--- PROVIDED MATERIAL Enclosed Below ---

/-! ### setRidge -/

@[simp] theorem State.setRidge_mem (s : State) (r : Nat) (x : Ridge) : (s.setRidge r x).mem = s.mem := rfl
@[simp] theorem State.setRidge_ctxs (s : State) (r : Nat) (x : Ridge) : (s.setRidge r x).ctxs = s.ctxs := rfl
@[simp] theorem State.setRidge_banks (s : State) (r : Nat) (x : Ridge) : (s.setRidge r x).banks = s.banks := rfl
@[simp] theorem State.setRidge_cores (s : State) (r : Nat) (x : Ridge) : (s.setRidge r x).cores = s.cores := rfl
@[simp] theorem State.setRidge_dies (s : State) (r : Nat) (x : Ridge) : (s.setRidge r x).dies = s.dies := rfl
@[simp] theorem State.setRidge_teams (s : State) (r : Nat) (x : Ridge) : (s.setRidge r x).teams = s.teams := rfl
@[simp] theorem State.setRidge_parts (s : State) (r : Nat) (x : Ridge) : (s.setRidge r x).parts = s.parts := rfl
@[simp] theorem State.setRidge_saved (s : State) (r : Nat) (x : Ridge) : (s.setRidge r x).saved = s.saved := rfl
@[simp] theorem State.setRidge_images (s : State) (r : Nat) (x : Ridge) : (s.setRidge r x).images = s.images := rfl
@[simp] theorem State.setRidge_packets (s : State) (r : Nat) (x : Ridge) : (s.setRidge r x).packets = s.packets := rfl
@[simp] theorem State.setRidge_packetNext (s : State) (r : Nat) (x : Ridge) : (s.setRidge r x).packetNext = s.packetNext := rfl
@[simp] theorem State.setRidge_taskNext (s : State) (r : Nat) (x : Ridge) : (s.setRidge r x).taskNext = s.taskNext := rfl
@[simp] theorem State.setRidge_messages (s : State) (r : Nat) (x : Ridge) : (s.setRidge r x).messages = s.messages := rfl
@[simp] theorem State.setRidge_requests (s : State) (r : Nat) (x : Ridge) : (s.setRidge r x).requests = s.requests := rfl
@[simp] theorem State.setRidge_poison (s : State) (r : Nat) (x : Ridge) : (s.setRidge r x).poison = s.poison := rfl
@[simp] theorem State.setRidge_marks (s : State) (r : Nat) (x : Ridge) : (s.setRidge r x).marks = s.marks := rfl
@[simp] theorem State.setRidge_homeGens (s : State) (r : Nat) (x : Ridge) : (s.setRidge r x).homeGens = s.homeGens := rfl
@[simp] theorem State.setRidge_l1s (s : State) (r : Nat) (x : Ridge) : (s.setRidge r x).l1s = s.l1s := rfl
@[simp] theorem State.setRidge_l2s (s : State) (r : Nat) (x : Ridge) : (s.setRidge r x).l2s = s.l2s := rfl
@[simp] theorem State.setRidge_dirs (s : State) (r : Nat) (x : Ridge) : (s.setRidge r x).dirs = s.dirs := rfl
@[simp] theorem State.setRidge_rws (s : State) (r : Nat) (x : Ridge) : (s.setRidge r x).rws = s.rws := rfl
@[simp] theorem State.setRidge_strong (s : State) (r : Nat) (x : Ridge) : (s.setRidge r x).strong = s.strong := rfl
@[simp] theorem State.setRidge_faults (s : State) (r : Nat) (x : Ridge) : (s.setRidge r x).faults = s.faults := rfl
@[simp] theorem State.setRidge_heats (s : State) (r : Nat) (x : Ridge) : (s.setRidge r x).heats = s.heats := rfl
@[simp] theorem State.setRidge_time (s : State) (r : Nat) (x : Ridge) : (s.setRidge r x).time = s.time := rfl
@[simp] theorem State.setRidge_cyc (s : State) (r : Nat) (x : Ridge) : (s.setRidge r x).cyc = s.cyc := rfl
@[simp] theorem State.setRidge_melt (s : State) (r : Nat) (x : Ridge) : (s.setRidge r x).melt = s.melt := rfl
@[simp] theorem State.setRidge_refreeze (s : State) (r : Nat) (x : Ridge) : (s.setRidge r x).refreeze = s.refreeze := rfl
@[simp] theorem State.setRidge_pwr (s : State) (r : Nat) (x : Ridge) : (s.setRidge r x).pwr = s.pwr := rfl
@[simp] theorem State.setRidge_regbase (s : State) (r : Nat) (x : Ridge) : (s.setRidge r x).regbase = s.regbase := rfl
@[simp] theorem State.setRidge_regsize (s : State) (r : Nat) (x : Ridge) : (s.setRidge r x).regsize = s.regsize := rfl
@[simp] theorem State.setRidge_ptab (s : State) (r : Nat) (x : Ridge) : (s.setRidge r x).ptab = s.ptab := rfl
@[simp] theorem State.setRidge_pload (s : State) (r : Nat) (x : Ridge) : (s.setRidge r x).pload = s.pload := rfl
@[simp] theorem State.setRidge_heart (s : State) (r : Nat) (x : Ridge) : (s.setRidge r x).heart = s.heart := rfl
@[simp] theorem State.setRidge_heartAt (s : State) (r : Nat) (x : Ridge) : (s.setRidge r x).heartAt = s.heartAt := rfl
@[simp] theorem State.setRidge_crashed (s : State) (r : Nat) (x : Ridge) : (s.setRidge r x).crashed = s.crashed := rfl
@[simp] theorem State.setRidge_incarnNext (s : State) (r : Nat) (x : Ridge) : (s.setRidge r x).incarnNext = s.incarnNext := rfl
@[simp] theorem State.setRidge_pod (s : State) (r : Nat) (x : Ridge) : (s.setRidge r x).pod = s.pod := rfl
@[simp] theorem State.setRidge_accel (s : State) (r : Nat) (x : Ridge) : (s.setRidge r x).accel = s.accel := rfl
@[simp] theorem State.setRidge_planes (s : State) (r : Nat) (x : Ridge) : (s.setRidge r x).planes = s.planes := rfl
@[simp] theorem State.setRidge_podMap (s : State) (r : Nat) (x : Ridge) : (s.setRidge r x).podMap = s.podMap := rfl
@[simp] theorem State.setRidge_timeMaster (s : State) (r : Nat) (x : Ridge) : (s.setRidge r x).timeMaster = s.timeMaster := rfl
@[simp] theorem State.setRidge_stations (s : State) (r : Nat) (x : Ridge) : (s.setRidge r x).stations = s.stations := rfl
@[simp] theorem State.setRidge_ports (s : State) (r : Nat) (x : Ridge) : (s.setRidge r x).ports = s.ports := rfl
@[simp] theorem State.setRidge_nextStation (s : State) (r : Nat) (x : Ridge) : (s.setRidge r x).nextStation = s.nextStation := rfl
@[simp] theorem State.setRidge_nextPort (s : State) (r : Nat) (x : Ridge) : (s.setRidge r x).nextPort = s.nextPort := rfl
@[simp] theorem State.setRidge_timeLock (s : State) (r : Nat) (x : Ridge) : (s.setRidge r x).timeLock = s.timeLock := rfl
@[simp] theorem State.setRidge_bringUp (s : State) (r : Nat) (x : Ridge) : (s.setRidge r x).bringUp = s.bringUp := rfl
@[simp] theorem State.setRidge_attestOnly (s : State) (r : Nat) (x : Ridge) : (s.setRidge r x).attestOnly = s.attestOnly := rfl
@[simp] theorem State.setRidge_bootImage (s : State) (r : Nat) (x : Ridge) : (s.setRidge r x).bootImage = s.bootImage := rfl
@[simp] theorem State.setRidge_identity (s : State) (r : Nat) (x : Ridge) : (s.setRidge r x).identity = s.identity := rfl
@[simp] theorem State.setRidge_flash (s : State) (r : Nat) (x : Ridge) : (s.setRidge r x).flash = s.flash := rfl
@[simp] theorem State.setRidge_newImage (s : State) (r : Nat) (x : Ridge) : (s.setRidge r x).newImage = s.newImage := rfl
@[simp] theorem State.setRidge_newMap (s : State) (r : Nat) (x : Ridge) : (s.setRidge r x).newMap = s.newMap := rfl
@[simp] theorem State.setRidge_replies (s : State) (r : Nat) (x : Ridge) : (s.setRidge r x).replies = s.replies := rfl
@[simp] theorem State.setRidge_agenda (s : State) (r : Nat) (x : Ridge) : (s.setRidge r x).agenda = s.agenda := rfl
@[simp] theorem State.setRidge_focus (s : State) (r : Nat) (x : Ridge) : (s.setRidge r x).focus = s.focus := rfl
@[simp] theorem State.setRidge_cur (s : State) (r : Nat) (x : Ridge) : (s.setRidge r x).cur = s.cur := rfl
@[simp] theorem State.setRidge_stalled (s : State) (r : Nat) (x : Ridge) : (s.setRidge r x).stalled = s.stalled := rfl
@[simp] theorem State.setRidge_issued (s : State) (r : Nat) (x : Ridge) : (s.setRidge r x).issued = s.issued := rfl
@[simp] theorem State.setRidge_free (s : State) (r : Nat) (x : Ridge) : (s.setRidge r x).free = s.free := rfl

@[simp] theorem State.setRidge_ridge (s : State) (r : Nat) (x : Ridge) : (s.setRidge r x).ridge r = x := Table.get_put_same _ _ _ _
theorem State.setRidge_ridge_other (s : State) (r j : Nat) (x : Ridge) (h : j ≠ r) : (s.setRidge r x).ridge j = s.ridge j :=
  Table.get_put_other _ _ _ _ _ h
@[simp] theorem State.setRidge_setRidge (s : State) (r : Nat) (x y : Ridge) : (s.setRidge r x).setRidge r y = s.setRidge r y := by
  simp only [State.setRidge, Table.put_put_same]
@[simp] theorem State.setRidge_ctx (s : State) (r n : Nat) (x : Ridge) : (s.setRidge r x).ctx n = s.ctx n := rfl
@[simp] theorem State.setRidge_bank (s : State) (r n : Nat) (x : Ridge) : (s.setRidge r x).bank n = s.bank n := rfl
@[simp] theorem State.setRidge_core (s : State) (r n : Nat) (x : Ridge) : (s.setRidge r x).core n = s.core n := rfl
@[simp] theorem State.setRidge_die (s : State) (r n : Nat) (x : Ridge) : (s.setRidge r x).die n = s.die n := rfl
@[simp] theorem State.setRidge_team (s : State) (r n : Nat) (x : Ridge) : (s.setRidge r x).team n = s.team n := rfl
@[simp] theorem State.setRidge_part (s : State) (r n : Nat) (x : Ridge) : (s.setRidge r x).part n = s.part n := rfl

/-! ### setDie -/

@[simp] theorem State.setDie_mem (s : State) (d : Nat) (x : Die) : (s.setDie d x).mem = s.mem := rfl
@[simp] theorem State.setDie_ctxs (s : State) (d : Nat) (x : Die) : (s.setDie d x).ctxs = s.ctxs := rfl
@[simp] theorem State.setDie_banks (s : State) (d : Nat) (x : Die) : (s.setDie d x).banks = s.banks := rfl
@[simp] theorem State.setDie_cores (s : State) (d : Nat) (x : Die) : (s.setDie d x).cores = s.cores := rfl
@[simp] theorem State.setDie_ridges (s : State) (d : Nat) (x : Die) : (s.setDie d x).ridges = s.ridges := rfl
@[simp] theorem State.setDie_teams (s : State) (d : Nat) (x : Die) : (s.setDie d x).teams = s.teams := rfl
@[simp] theorem State.setDie_parts (s : State) (d : Nat) (x : Die) : (s.setDie d x).parts = s.parts := rfl
@[simp] theorem State.setDie_saved (s : State) (d : Nat) (x : Die) : (s.setDie d x).saved = s.saved := rfl
@[simp] theorem State.setDie_images (s : State) (d : Nat) (x : Die) : (s.setDie d x).images = s.images := rfl
@[simp] theorem State.setDie_packets (s : State) (d : Nat) (x : Die) : (s.setDie d x).packets = s.packets := rfl
@[simp] theorem State.setDie_packetNext (s : State) (d : Nat) (x : Die) : (s.setDie d x).packetNext = s.packetNext := rfl
@[simp] theorem State.setDie_taskNext (s : State) (d : Nat) (x : Die) : (s.setDie d x).taskNext = s.taskNext := rfl
@[simp] theorem State.setDie_messages (s : State) (d : Nat) (x : Die) : (s.setDie d x).messages = s.messages := rfl
@[simp] theorem State.setDie_requests (s : State) (d : Nat) (x : Die) : (s.setDie d x).requests = s.requests := rfl
@[simp] theorem State.setDie_poison (s : State) (d : Nat) (x : Die) : (s.setDie d x).poison = s.poison := rfl
@[simp] theorem State.setDie_marks (s : State) (d : Nat) (x : Die) : (s.setDie d x).marks = s.marks := rfl
@[simp] theorem State.setDie_homeGens (s : State) (d : Nat) (x : Die) : (s.setDie d x).homeGens = s.homeGens := rfl
@[simp] theorem State.setDie_l1s (s : State) (d : Nat) (x : Die) : (s.setDie d x).l1s = s.l1s := rfl
@[simp] theorem State.setDie_l2s (s : State) (d : Nat) (x : Die) : (s.setDie d x).l2s = s.l2s := rfl
@[simp] theorem State.setDie_dirs (s : State) (d : Nat) (x : Die) : (s.setDie d x).dirs = s.dirs := rfl
@[simp] theorem State.setDie_rws (s : State) (d : Nat) (x : Die) : (s.setDie d x).rws = s.rws := rfl
@[simp] theorem State.setDie_strong (s : State) (d : Nat) (x : Die) : (s.setDie d x).strong = s.strong := rfl
@[simp] theorem State.setDie_faults (s : State) (d : Nat) (x : Die) : (s.setDie d x).faults = s.faults := rfl
@[simp] theorem State.setDie_heats (s : State) (d : Nat) (x : Die) : (s.setDie d x).heats = s.heats := rfl
@[simp] theorem State.setDie_time (s : State) (d : Nat) (x : Die) : (s.setDie d x).time = s.time := rfl
@[simp] theorem State.setDie_cyc (s : State) (d : Nat) (x : Die) : (s.setDie d x).cyc = s.cyc := rfl
@[simp] theorem State.setDie_melt (s : State) (d : Nat) (x : Die) : (s.setDie d x).melt = s.melt := rfl
@[simp] theorem State.setDie_refreeze (s : State) (d : Nat) (x : Die) : (s.setDie d x).refreeze = s.refreeze := rfl
@[simp] theorem State.setDie_pwr (s : State) (d : Nat) (x : Die) : (s.setDie d x).pwr = s.pwr := rfl
@[simp] theorem State.setDie_regbase (s : State) (d : Nat) (x : Die) : (s.setDie d x).regbase = s.regbase := rfl
@[simp] theorem State.setDie_regsize (s : State) (d : Nat) (x : Die) : (s.setDie d x).regsize = s.regsize := rfl
@[simp] theorem State.setDie_ptab (s : State) (d : Nat) (x : Die) : (s.setDie d x).ptab = s.ptab := rfl
@[simp] theorem State.setDie_pload (s : State) (d : Nat) (x : Die) : (s.setDie d x).pload = s.pload := rfl
@[simp] theorem State.setDie_heart (s : State) (d : Nat) (x : Die) : (s.setDie d x).heart = s.heart := rfl
@[simp] theorem State.setDie_heartAt (s : State) (d : Nat) (x : Die) : (s.setDie d x).heartAt = s.heartAt := rfl
@[simp] theorem State.setDie_crashed (s : State) (d : Nat) (x : Die) : (s.setDie d x).crashed = s.crashed := rfl
@[simp] theorem State.setDie_incarnNext (s : State) (d : Nat) (x : Die) : (s.setDie d x).incarnNext = s.incarnNext := rfl
@[simp] theorem State.setDie_pod (s : State) (d : Nat) (x : Die) : (s.setDie d x).pod = s.pod := rfl
@[simp] theorem State.setDie_accel (s : State) (d : Nat) (x : Die) : (s.setDie d x).accel = s.accel := rfl
@[simp] theorem State.setDie_planes (s : State) (d : Nat) (x : Die) : (s.setDie d x).planes = s.planes := rfl
@[simp] theorem State.setDie_podMap (s : State) (d : Nat) (x : Die) : (s.setDie d x).podMap = s.podMap := rfl
@[simp] theorem State.setDie_timeMaster (s : State) (d : Nat) (x : Die) : (s.setDie d x).timeMaster = s.timeMaster := rfl
@[simp] theorem State.setDie_stations (s : State) (d : Nat) (x : Die) : (s.setDie d x).stations = s.stations := rfl
@[simp] theorem State.setDie_ports (s : State) (d : Nat) (x : Die) : (s.setDie d x).ports = s.ports := rfl
@[simp] theorem State.setDie_nextStation (s : State) (d : Nat) (x : Die) : (s.setDie d x).nextStation = s.nextStation := rfl
@[simp] theorem State.setDie_nextPort (s : State) (d : Nat) (x : Die) : (s.setDie d x).nextPort = s.nextPort := rfl
@[simp] theorem State.setDie_timeLock (s : State) (d : Nat) (x : Die) : (s.setDie d x).timeLock = s.timeLock := rfl
@[simp] theorem State.setDie_bringUp (s : State) (d : Nat) (x : Die) : (s.setDie d x).bringUp = s.bringUp := rfl
@[simp] theorem State.setDie_attestOnly (s : State) (d : Nat) (x : Die) : (s.setDie d x).attestOnly = s.attestOnly := rfl
@[simp] theorem State.setDie_bootImage (s : State) (d : Nat) (x : Die) : (s.setDie d x).bootImage = s.bootImage := rfl
@[simp] theorem State.setDie_identity (s : State) (d : Nat) (x : Die) : (s.setDie d x).identity = s.identity := rfl
@[simp] theorem State.setDie_flash (s : State) (d : Nat) (x : Die) : (s.setDie d x).flash = s.flash := rfl
@[simp] theorem State.setDie_newImage (s : State) (d : Nat) (x : Die) : (s.setDie d x).newImage = s.newImage := rfl
@[simp] theorem State.setDie_newMap (s : State) (d : Nat) (x : Die) : (s.setDie d x).newMap = s.newMap := rfl
@[simp] theorem State.setDie_replies (s : State) (d : Nat) (x : Die) : (s.setDie d x).replies = s.replies := rfl
@[simp] theorem State.setDie_agenda (s : State) (d : Nat) (x : Die) : (s.setDie d x).agenda = s.agenda := rfl
@[simp] theorem State.setDie_focus (s : State) (d : Nat) (x : Die) : (s.setDie d x).focus = s.focus := rfl
@[simp] theorem State.setDie_cur (s : State) (d : Nat) (x : Die) : (s.setDie d x).cur = s.cur := rfl
@[simp] theorem State.setDie_stalled (s : State) (d : Nat) (x : Die) : (s.setDie d x).stalled = s.stalled := rfl
@[simp] theorem State.setDie_issued (s : State) (d : Nat) (x : Die) : (s.setDie d x).issued = s.issued := rfl
@[simp] theorem State.setDie_free (s : State) (d : Nat) (x : Die) : (s.setDie d x).free = s.free := rfl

--- End of Enclosed PROVIDED MATERIAL ---

--- WHAT TO DO ---
The entries above hold the needed span. Transcribe exactly the lines from the one with "d x).pod = s.pod := rfl" to the one with "d x).stations = s.stations := rfl", both included.

--- COMPLETED EXERCISE ---
@[simp] theorem State.setDie_pod (s : State) (d : Nat) (x : Die) : (s.setDie d x).pod = s.pod := rfl
@[simp] theorem State.setDie_accel (s : State) (d : Nat) (x : Die) : (s.setDie d x).accel = s.accel := rfl
@[simp] theorem State.setDie_planes (s : State) (d : Nat) (x : Die) : (s.setDie d x).planes = s.planes := rfl
@[simp] theorem State.setDie_podMap (s : State) (d : Nat) (x : Die) : (s.setDie d x).podMap = s.podMap := rfl
@[simp] theorem State.setDie_timeMaster (s : State) (d : Nat) (x : Die) : (s.setDie d x).timeMaster = s.timeMaster := rfl
@[simp] theorem State.setDie_stations (s : State) (d : Nat) (x : Die) : (s.setDie d x).stations = s.stations := rfl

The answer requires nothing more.